The third thing I got wrong was thinking I’d want retrieval as something Claude calls when it decides it needs it. I switched to the hook approach because it removes a decision. If the assistant has to remember to search, it sometimes won’t. If retrieval is automatic, it happens every time. The cost of a search that returns nothing is basically zero, and skipping a search that would have surfaced a relevant note is exactly the problem I was trying to solve in the first place.

Why local turned out to matter more than I thought

I expected privacy to be the strongest argument for local. It is. The thing I didn’t predict was latency.

Embedding a query against the local Ollama instance takes about 50ms on my laptop. Searching SQLite takes single-digit milliseconds. The whole round trip is fast enough that I don’t notice it. If this went through a hosted embeddings API and a remote vector database, every query would carry a noticeable delay, and the assistant would feel laggier even when the answer was right.

There’s also something I just like about the whole thing being a SQLite file in my home directory. No background service. No subscription. No cloud account I’ll forget about.

What I’d build next

The most obvious next step is wiring search into UserPromptSubmit so every question implicitly searches the notes before Claude sees it. I’ve been holding off until I trusted the threshold behaviour. Now I do, so it’s just plumbing.
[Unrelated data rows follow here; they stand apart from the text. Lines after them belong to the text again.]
-- ==== Sys2Proof/Machine/Home.lean ====
section
/-! DEFINITION. Coherence homes: the directory, the protocol tables and the engine that runs them (R225 to R227, R378 to
R389). -/
namespace Sys2Proof.Machine

/-! ### Protocol entries (R382, R385, R387 to R389) -/

def aDSH : Nat := 1
def aDEX : Nat := 2
def aSADD : Nat := 4
def aSDEL : Nat := 8
def aIALL : Nat := 0x10
def aRINV : Nat := 0x20
def aRSHR : Nat := 0x40
def aLOCK : Nat := 0x80
def aUPDU : Nat := 0x100
def aWB : Nat := 0x200
def aSAVE : Nat := 0x400
def aHOLD : Nat := 0x800
def aRSND : Nat := 0x1000
def aDONE : Nat := 0x2000

/-- A defined entry: the state it enters and its actions. -/
def pEnt (next act : Nat) : Nat := 2 ^ 31 + next * 2 ^ 27 + act
/-- An entry that faults: its code, and whether only a partial engine write does. -/
def pFault (next code part act : Nat) : Nat := 2 ^ 31 + next * 2 ^ 27 + code * 2 ^ 24 + part * 2 ^ 23 + act

/-- Event codes (R384): reads 0 and 2, writes 1 and 3. -/
def evEVT : Nat := 4
def evERD : Nat := 5
def evEWR : Nat := 6
def evCLN : Nat := 7
def evINV : Nat := 8
def evLCK : Nat := 9
def evULK : Nat := 10
def evUPD : Nat := 11
def evTMO : Nat := 12
def evRead (ev : Nat) : Bool := decide (ev = 0) || decide (ev = 2)
def evWrite (ev : Nat) : Bool := decide (ev = 1) || decide (ev = 3)

/-- A transient row: requests are held, an eviction leaves the sets, a timeout resends, and the round's event ends it. -/
def pTransient (st ev rel round : Nat) (owner : Bool) (done : Nat) : Nat :=
  if evRead ev || evWrite ev || decide (ev = evERD) || decide (ev = evEWR) || decide (ev = evCLN) || decide (ev = evINV) then
    pEnt st aHOLD
  else if ev = evEVT ∧ (rel = 1 ∨ (rel = 2 ∧ owner)) then pEnt st aSDEL
  else if ev = evTMO then pEnt st aRSND
  else if ev = round then done
  else pEnt st 0

/-- A stable row: the entries of the columns of R387's tables. -/
def pStable (st ev : Nat) (read write evt erd ewr cln inv : Nat) : Nat :=
  if evRead ev then read
  else if evWrite ev then write
  else if ev = evEVT then evt
  else if ev = evERD then erd
  else if ev = evEWR then ewr
  else if ev = evCLN then cln
  else if ev = evINV then inv
  else pEnt st 0

/-- INV (R387). -/
def invEntry (st ev rel : Nat) : Nat :=
  match st with
  | 0 => pStable 0 ev (pEnt 1 (aDSH + aSADD)) (pEnt 2 aDEX) (pEnt 0 0) (pEnt 0 aDSH) (pEnt 0 0) (pEnt 0 (aWB + aDONE))
      (pEnt 0 (aWB + aDONE))
  | 1 => pStable 1 ev (pEnt 1 (aDSH + aSADD)) (pEnt 3 (aIALL + aSAVE)) (if rel = 1 then pEnt 1 aSDEL else pEnt 1 0) (pEnt 1 aDSH)
      (pEnt 6 (aIALL + aSAVE)) (pEnt 1 (aWB + aDONE)) (pEnt 8 (aIALL + aSAVE))
  | 2 => pStable 2 ev (if rel = 2 then pEnt 2 aDSH else pEnt 4 (aRSHR + aSAVE))
      (if rel = 2 then pEnt 2 aDEX else pEnt 5 (aRINV + aSAVE)) (if rel = 2 then pEnt 0 0 else pEnt 2 0) (pEnt 4 (aRSHR + aSAVE))
      (if rel = 2 then pEnt 6 (aRINV + aSAVE) else pFault 6 1 1 (aRINV + aSAVE)) (pEnt 7 (aRSHR + aSAVE)) (pEnt 8 (aRINV + aSAVE))
  | 3 => pTransient 3 ev rel evUPD true (pEnt 2 (aDEX + aDONE))
  | 4 => pTransient 4 ev rel evUPD true (pEnt 1 (aDSH + aSADD + aDONE))
  | 5 => pTransient 5 ev rel evUPD true (pEnt 2 (aDEX + aDONE))
  | 6 => pTransient 6 ev rel evUPD true (pEnt 0 aDONE)
  | 7 => pTransient 7 ev rel evUPD true (pEnt 1 (aWB + aDONE))
  | _ => pTransient 8 ev rel evUPD true (pEnt 0 (aWB + aDONE))
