/-! ### One operation tries to perform -/

/-- Asks the home for what an access needs (R226, R384). -/
def askHome (s : State) (t j : Nat) (ev grain line : Nat) : State :=
  let c := coreOf t
  let s1 := setMopSt s t j .home
  let s2 := if evWrite ev then corePmc s1 c 8 1 else s1
  { s2 with reqs := s2.reqs ++ [⟨ev, grain, c, false, false, [2 * line], .thread t, none⟩] }

/-- An operation on global memory tries to perform. The order of its checks: DESIGN CHOICE, notes/assumptions/65.md. -/
def tryGlob (s : State) (t j : Nat) (o : MemOp) : Out :=
  let tm := getTeam s (teamOf s t)
  if o.addr % mopSize o.kind ≠ 0 then .next (mopFault s t j o ccAlign)
  else match mopTrans s t o with
    | .fault c => .next (mopFault s t j o c)
    | .miss =>
      (match walk s tm.asid o.addr (mopNeed o.kind) with
        | .fault c logged =>
          let s1 := corePmc s (coreOf t) 4 1
          .next (mopFault (if logged then logWalk s1 tm.asid o.addr (mopFaultKind o.kind) else s1) t j o c)
        | .badAddr pa => .fault (.noSuchAddress pa)
        | _ => .next (askWalk (corePmc (setMopSt s t j .walking) (coreOf t) 4 1) tm.asid (o.addr / 4096) (mopFaultKind o.kind)
            (.core (coreOf t))))
    | .hit e pa =>
      let p := transPa s e pa
      let write := !mopReads o.kind
      if e.mt = 1 then .next (performAt s t j o e p)
      else if !paOk p then .fault (.noSuchAddress p)
      else if inWindow p && !windowBacked s p then .next (mopFault s t j o ccPermission)
      else if write && migrHolds s p then .next s
      else match rightOf s (p / 128) (coreOf t) write with
        | .have => .next (performAt s t j o e p)
        | .wait => .next s
        | .ask ev => .next (askHome s t j ev (p / 512) (p / 128))

/-- An operation that stands ready tries to perform. -/
def tryMop (s : State) (t j : Nat) : Out :=
  match getMop s t j with
  | none => .next s
  | some o => if o.st ≠ .ready ∨ 1024 ≤ coreOf t then .next s else if o.glob then tryGlob s t j o else .next (performSp s t j o)

/-- Whether two operations of one word reach a common byte. -/
def sameBytes (s : State) (t : Nat) (o : MemOp) (u : Nat) (x : MemOp) : Bool :=
  match mopPlace s t o, mopPlace s u x with
  | some (a, i), some (b, k) => decide (a = b) && decide (i < k + mopSize x.kind) && decide (k < i + mopSize o.kind)
  | _, _ => decide (o.glob = x.glob) && decide (o.addr = x.addr)

/-- Whether a lower lane of the same word has still to perform on bytes that this operation reaches (R223, R262, R272). -/
def lowerLaneFirst (s : State) (t : Nat) (o : MemOp) : Bool :=
  (rangeFrom (warpOf t * 32) (laneOf t)).any fun u =>
    (getTh s u).mq.any fun x => decide (x.seq = o.seq) && decide (x.st ≠ .blocked) && sameBytes s t o u x

/-! ### Prefetch (R267) -/

/-- A prefetch of a thread: the line's grain is asked of its home, to read or in M, with nothing that waits for it; one that
would fault or wait on translation is dropped. -/
def prefetch (x : Bool) (addr : Nat → Nat) (s : State) (t : Nat) : State :=
  match lookup (threadTlb s t) (getTeam s (teamOf s t)).asid (addr t) (if x then .w else .r) with
  | .hit e pa =>
    let p := transPa s e pa
    if e.mt = 1 ∨ !paOk p ∨ (inWindow p ∧ !windowBacked s p) then s
    else match rightOf s (p / 128) (coreOf t) x with
      | .ask ev => { s with reqs := s.reqs ++ [⟨ev, p / 512, coreOf t, false, false, [2 * (p / 128)], .none, none⟩] }
      | _ => s
  | _ => s

/-- A prefetch word (R267): it changes no register and faults with nothing. -/
def pfWord (g : Guard) (la : Nat) (r : List Nat × List Nat) (x : Bool) (addr : Nat → Nat) (s : State) : Out :=
  runWord { guard := g, la := la, reads := r.1, sreads := r.2 } (fun _ _ acting => .go (acting.foldl (prefetch x addr) s) []) s

/-- pf, pf.x (R267). -/
def execPf (h : Hdr) (x : Bool) (base : Src64) (idx : Src) (off : BitVec 7) (s : State) : Out :=
  pfWord h.guard h.la.toNat (srcRegs [idx] [base]) x (fun t => globAddr s t base idx off) s

/-! ### Range maintenance (R275) -/

/-- The pages that [va, va + len) touches. -/
def pagesOf (va len : Nat) : List Nat := blocksOf 4096 va len

/-- A page's fault and its VA, if its walk refuses the operation, or its frame is another enclave's; a page not present is
skipped. -/
def maintFault (s : State) (asid va : Nat) (need : Need) (pages : List Nat) : Option (Nat × Bool × Nat) :=
  firstSome (fun p => match walk s asid (Nat.max va (p * 4096)) need with
    | .fault c logged => some (c, logged, Nat.max va (p * 4096))
    | .ok e => if e.mt ≠ 1 ∧ e.owner ≠ asidEncl (asidEntry s asid) then some (ccPotDeny, false, Nat.max va (p * 4096)) else none
    | _ => none) pages

/-- The lines of a page in a range that some cache may hold, as requests name them. -/
def maintLines (s : State) (k : MaintKind) (asid va len : Nat) (need : Need) (page : Nat) : List Nat :=
  match walk s asid (Nat.max va (page * 4096)) need with
  | .ok e =>
    if e.mt = 1 then []
    else (blocksOf 128 (Nat.max va (page * 4096)) (Nat.min (va + len) (page * 4096 + 4096) - Nat.max va (page * 4096))).filterMap fun l =>
      let p := fwdPa s (tlbPa e (l * 128))
      let whole := decide (va ≤ l * 128) && decide (l * 128 + 128 ≤ va + len)
      if (smFind? s.stale (p / 128)).isNone && (smFind? s.dir (p / 512)).isNone then none
      else some (2 * (p / 128) + (if k = .inval ∧ whole ∧ !inWindow p then 1 else 0))
  | _ => []

/-- A maintenance operation starts: a request for every grain with lines to treat. DEDUCED, notes/assumptions/22.md. -/
def startMaint (s : State) (t : Nat) (o : MemOp) (k : MaintKind) (len : Nat) : State :=
  let asid := (getTeam s (teamOf s t)).asid
  let need : Need := mopNeed o.kind
  let pages := pagesOf o.addr len
  match maintFault s asid o.addr need pages with
  | some (c, logged, va) => mopFault (if logged then logWalk s asid va (mopFaultKind o.kind) else s) t 0 { o with addr := va } c
  | none =>
    let lines := pages.flatMap (maintLines s k asid o.addr len need)
    let grains := (lines.map fun x => x / 2 / 4).foldl nsAdd []
    let ev := if k = .clean then evCLN else evINV
    let s1 := dropMop s t 0 o
    { s1 with
      maints := s1.maints ++ [⟨s.n, t, k, asid, o.addr, len, o.pc, some grains⟩]
      reqs := s1.reqs ++ grains.map fun g =>
        ⟨ev, g, coreOf t, true, true, lines.filter fun x => decide (x / 8 = g), .maint s.n, none⟩ }

/-- MAINTENANCE_COMPLETE (R275): the operation's write-backs and invalidations have landed. -/
def execMaintenanceComplete (i : Nat) (s : State) : Out :=
  match s.maints[i]? with
  | some m => if m.grains = some [] then .next { s with maints := s.maints.eraseIdx i } else .next s
  | none => .next s

/-! ### The events -/

/-- STORE_BUFFER_DRAIN (R236, R264, R275): the oldest operation of a thread, a store, an `stf` or a maintenance operation,
leaves its buffer. -/
def execStoreBufferDrain (t : Nat) (s : State) : Out :=
  match getMop s t 0 with
  | none => .next s
  | some o =>
    match o.kind with
    | .store _ => if lowerLaneFirst s t o then .next s else tryMop s t 0
    | .stf _ _ => if lowerLaneFirst s t o then .next s else tryMop s t 0
    | .maint k len => if o.st = .ready then .next (startMaint s t o k len) else .next s
    | _ => .next s

def isLoad (o : MemOp) : Bool :=
  match o.kind with
  | .load _ _ _ => true
  | .sld _ => true
  | .ldf _ _ => true
  | _ => false

/-- LOAD_RETURN (R149, R237, R264): the oldest load of a thread performs: with the store buffer empty, or, `.rlx`, from the
buffer or past it. -/
def execLoadReturn (t : Nat) (s : State) : Out :=
  let q := (getTh s t).mq
  match q.findIdx? isLoad with
  | none => .next s
  | some j =>
    match getMop s t j with
    | none => .next s
    | some o =>
      if o.st ≠ .ready then .next s
      else match o.kind with
        | .load _ rlx _ =>
          if j = 0 then tryMop s t 0
          else if !rlx || !(q.take j).all mayPass then .next s
          else if o.addr % mopSize o.kind ≠ 0 then .next (mopFault s t j o ccAlign)
          else (match forward s t o (q.take j) with
            | .memory => tryMop s t j
            | .wait => .next s
            | .bytes bs =>
              match o.kind with
              | .load w _ _ => .next (mopWrite s t j o (loadRegs w bs))
              | _ => .next s)
        | .sld _ =>
          let who := sldThreads s t o
          let first (u : Nat) : Bool := match getMop s u 0 with
            | some x => decide (x.kind = o.kind) && decide (x.step = o.step)
            | none => false
          if who.head? = some t ∧ who.all first then tryMop s t 0 else .next s
        | _ => if j = 0 ∧ !lowerLaneFirst s t o then tryMop s t 0 else .next s
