/-! ### Results and publication (R349, R350) -/

/-- Whether a context writes a result array: it did not end with FAULT or BADQ. -/
def writesResults (c : Ctx) : Bool := decide (c.fcode = 0) && decide (c.status / sBadq % 2 = 0)

/-- Entry i of the result array. -/
def resultEntry (c : Ctx) (i : Nat) : List Byte :=
  match c.res[i]? with
  | some k => bytesOfNat 4 k.dist.toNat ++ bytesOfNat 4 k.id
  | none => bytesOfNat 4 0x7F800000 ++ bytesOfNat 4 0xFFFFFFFF

/-- Writes the entries still to be written, in order, at their homes (R255), as the home agent. Each entry is a write of its own:
DEDUCED, notes/assumptions/21.md; DESIGN CHOICE, notes/assumptions/49.md. -/
def writeResults (st n : Nat) : Nat → State → Ctx → Sum Out (State × Ctx)
  | 0, s, c => .inr (s, c)
  | k + 1, s, c =>
    if pK c.q.pkt ≤ c.wrote then .inr (s, c)
    else
      let va := pResult c.q.pkt + 8 * c.wrote
      match heatherTrans s st c.q.asid va .w with
      | .inl r => .inl (ctxStop s st n c r)
      | .inr (e, p) =>
        if e.mt = 0 ∧ !paOk p then .inl (.fault (.noSuchAddress p))
        else if e.mt = 0 ∧ inWindow p ∧ !windowBacked s p then .inl (ctxStop s st n c (.fault ccPermission va false))
        else if e.mt = 0 ∧ migrHolds s p then .inl (.next (putCtx s st n c))
        else match (if e.mt = 0 then ioFault s p 8 else none) with
          | some code => .inl (ctxStop s st n c (.fault code va false))
          | none =>
            let s1 := if e.mt = 0 then ioTouch s p 8 true else s
            writeResults st n k (writeThrough s1 e p (resultEntry c c.wrote)) { c with wrote := c.wrote + 1 }

/-- The completion record (R349). -/
def completionRecord (q : Query) (status nres fcode evals : Nat) : List Byte :=
  bytesOfNat 4 (pQid q.pkt) ++ bytesOfNat 4 q.qseq.toNat ++ bytesOfNat 2 status ++ bytesOfNat 1 nres ++ bytesOfNat 1 fcode
    ++ bytesOfNat 4 evals

/-- Publishes a query: its record is written, its slot filled, and a fault arises in its lane (R350, R351). -/
def publish (s : State) (q : Query) (status nres fcode evals fva : Nat) : State :=
  let k := q.core * 4 + q.tslot
  let s1 := match getRing (getTeam s k) q.ring with
    | none => s
    | some r =>
      let s1 := match spLocalPlain s k (slotAddr r q.slot) 16 with
        | some phys => spWritePlain s q.core phys (completionRecord q status nres fcode evals)
        | none => s
      setRing s1 k q.ring { r with slots := smPut r.slots q.slot (.filled (decide (fcode ≠ 0))) }
  let s2 := modTeam s1 k fun t => { t with qnext := t.qnext + 1 }
  let mine (t : Nat) : Bool := decide (teamOf s t = k)
  let s3 := napEvent (napEvent s2 0 mine) 3 mine
  if fcode ≠ 0 then
    lateFault s3 ((q.core * 64 + q.wslot) * 32 + q.lane) fcode 6 (BitVec.ofNat 64 fva) q.pc [] none 0
  else s3

/-- The queries of a team that have ended: stack and context, or a query cancelled before it had one. -/
def endedCtxs (s : State) (core tslot : Nat) : List (Nat × Nat × Ctx) :=
  s.heather.flatMap fun h => (h.2.ctxs.filter fun c =>
    decide (c.2.q.core = core) && decide (c.2.q.tslot = tslot) && ctxEnded c.2 && decide (c.2.st = .running)).map fun c => (h.1, c.1, c.2)
def cancelledOf (s : State) (core tslot : Nat) : List (Nat × Query) :=
  s.heather.flatMap fun h => (h.2.cancelled.filter fun q => decide (q.core = core) && decide (q.tslot = tslot)).map fun q => (h.1, q)

/-- An ended context's results are written and, when it is the team's next, it is published. -/
def publishCtx (s : State) (x : Nat × Nat × Ctx) (next : Bool) : Out :=
  let r : Sum Out (State × Ctx) := if writesResults x.2.2 then writeResults x.1 x.2.1 65 s x.2.2 else .inr (s, x.2.2)
  match r with
  | .inl o => o
  | .inr (s1, c) =>
    if !next then .next (putCtx s1 x.1 x.2.1 c)
    else
      let h := getHeather s1 x.1
      let s2 := setHeather s1 x.1 { h with ctxs := smDel h.ctxs x.2.1 }
      let nres := if writesResults c then c.res.length else 0
      .next (publish s2 c.q (if c.fcode ≠ 0 then setFlag c.status sFault else c.status) nres c.fcode
        (if c.status / sBadq % 2 = 1 then 0 else c.evals) c.fva)

/-- QUERY_PUBLISH (R349, R350): the team's next query, if it has ended, is published; else the results of another that has
ended are written. A swapped-out partition's teams wait (R353). -/
def execQueryPublish (core tslot : Nat) (s : State) : Out :=
  let tm := getTeam s (core * 4 + tslot)
  let l := endedCtxs s core tslot
  if !tm.live || tm.ended || decide (1024 ≤ core) then .next s
  else match (cancelledOf s core tslot).find? fun x => decide (x.2.qseq = tm.qnext) with
    | some (st, q) =>
      let h := getHeather s st
      .next (publish (setHeather s st { h with cancelled := h.cancelled.erase q }) q sCancelled 0 0 0 0)
    | none =>
      match l.find? fun x => decide (x.2.2.q.qseq = tm.qnext) with
      | some x => publishCtx s x true
      | none =>
        match l.find? fun x => writesResults x.2.2 && decide (x.2.2.wrote < pK x.2.2.q.pkt) with
        | some x => publishCtx s x false
        | none => .next s

end Sys2Proof.Machine
end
Beyond that, nothing urgent. The system already changed how I use my notes. Last week I started typing a question about an integration thing I half-remembered, and Claude opened the matching note from a couple of months ago before I’d finished writing the sentence. That’s the whole game. I write the notes roughly the same way as before, but I no longer have to remember they exist.

Code is at github.com/gayanhewa/notes-rag if you want to look at it. If you haven’t read the original notes post, start there, because the TL;DR convention is what makes any of this actually work.